“Terkait hasil perikanan, sejak dua puluh tahun lalu suasana Lae-Lae tetap sama seperti ini, ikan sulit diperoleh. Namun 30 tahun sebelumnya, ikan masih banyak. Semua berubah sejak makin banyaknya pembius ikan dari Hongkong” kata Haji Mile. Ungkapan itu merupakan bagian dari dialog para penulis internasional yang berkunjung ke Pulau-Pulau Lae-Lae (Sabtu, 16 Juni 2012).
Kunjungan ke Lae-Lae ini merupakan fasilitasi antara Ikatan Sarjana Kelautan (ISLA) Unhas, Persatuan Olahraga Selam (POSSI) Sulawesi Selatan dengan RumataArtSpace, rumah kebudayaan yang dimotori Riri Riza dan Lily Yulianti Farid. Acara tahunan yang bertajuk “Makassar International Writers Festival (MIWF)” 2012 ini merupakan pelaksanaan
yang kedua. Tahun lalu ISLA Unhas membawa para peserta mengunjungi Pulau Barrang Lompo, bagian dari kepulauan berjuluk Spermonde.

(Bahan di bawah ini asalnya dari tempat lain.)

/-- The code of an annotation. -/
def annCode : Ann → Nat
  | .rlx => 0
  | .rel => 1
  | .acq => 2
  | .ar => 3

/-- The address field of an entry's record: where it leads, or its untranslated address. -/
def entryPlace (e : QEntry) : Nat :=
  match e.dest with
  | .phys pa => pa
  | .parked pa => pa
  | .none => 2 ^ 63 + e.addr % 2 ^ 48

/-- The record of an entry of a core. -/
def entryRecord (s : State) (c q flags : Nat) : List Byte :=
  let e := (s.core c).entry q
  let src := match entryOp e with
    | some .stq => 0
    | _ => 3
  storeRecord (entryPlace e) src (annCode e.ann) (coreName c) q flags e.seq (leBytes e.bytes e.data)

/-- An entry holds a store not performed: a store or an atomic. -/
def entryPending (e : QEntry) : Bool :=
  e.busy && !e.performed && match entryOp e with
    | some op => op != .ldq
    | none => false

/-- The records of a core's entries whose stores are withdrawn: those that have not left the package. -/
def entryStores (s : State) (c : Nat) : List (List Byte) :=
  ((s.core c).entries.filter fun (q, e) =>
    entryPending e && !(isAway s c q)).map fun (q, _) => entryRecord s c q 0

/-- The record of the packet that a stream of a core waits to write: a write's, or a copy's that has been read. -/
def streamRecord (s : State) (c e flags : Nat) : Option (List Byte) :=
  match streamHead s c e with
  | none => none
  | some m =>
    let put := fun (va : Nat) (bs : List Byte) => some (storeRecord (2 ^ 63 + va % 2 ^ 48) 1 0 (coreName c) e flags m.iseq bs)
    let n := burstLen m.chain m.addr m.pos m.bytes
    match m.kind with
    | 1 => put (streamAddr m.chain m.addr m.pos) (if m.lkind = 1 then s.tile c (m.loff + m.pos) n else m.buf.take n)
    | 2 => if m.buf = [] then none else put (m.daddr + m.pos) m.buf
    | _ => none

/-- The records of a core's streams whose write waits in a kitty. -/
def streamStores (s : State) (c : Nat) : List (List Byte) :=
  ([0, 1, 2, 3].filter fun e => inKitty s c (16 + e)).filterMap fun e => streamRecord s c e 0

/-- The instruction of the element that the kitty and the outbox know by a number. -/
def elemInstr (k : Core) (q : Nat) : Option Instr :=
  let p := if 128 ≤ q - 64 then k.grid.sh else k.grid.act
  (p.words[(q - 64) % 128]?).bind decodeBlk

/-- The records of what an element, waiting for its memory, was to store: an MST's bytes, a MATOM's lanes. -/
def elemRecords (s : State) (c q flags : Nat) : List (List Byte) :=
  let k := s.core c
  let item := fun (n : Nat) => ((NMap.getD [] k.grid.links ((q - 64) * 4 + n)).headD (.data []))
  let va := tokenAddress (item 0)
  let rec1 := fun (va src : Nat) (bs : List Byte) =>
    storeRecord (2 ^ 63 + va % 2 ^ 48) src 0 (coreName c) ((q - 64) % 256) flags k.issueSeq bs
  match elemInstr k q with
  | some (.mst _) => [rec1 va 2 (itemBytes (item 1))]
  | some (.matom b) =>
    let vs := tokenFields (eType b) (itemBytes (item 1))
    (matomLanes b va (tokenFields 0x04 (itemBytes (item 2)))).map fun l => rec1 l.2 3 (leBytes 4 (vs.getD l.1 0))
  | _ => []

Tema yang diusung berjudul “Spermode: Writers Tour” tujuannya untuk observasi dan membaca kehidupan warga pesisir utamanya yang berdiam di 11 pulau dalam wilayah administratif Kota Makassar. Selain observasi, dialog dengan warga, juga diisi dengan pembacaan puisi dan nyanyian. Suasana menjadi meriah karena seorang anak Lae-Lae ikut membacakan puisi.
Haji Mile yang mewakili warga, berharap agar ada perhatian pada pendidikan anak-anak di Lae-Lae, salah satunya membentuk sanggar kesenian. Omar Musa dari Australia menanyakan relasi bahari antara Makassar dan Australia Utara, antara nelayan Sulawesi Selatan dan suku Aborigin. Selain Omar hadir pula, John McGlynn dari Lontar Fondation, Khrisna Pabicara (novelis Sepatu Dahlan), Luna Vidya, Wendy Miller, Ng Yi Sheng, Janet De Neefe dari Ubud Writers dan sutradara Riri Riza sebagai pendiri Rumata.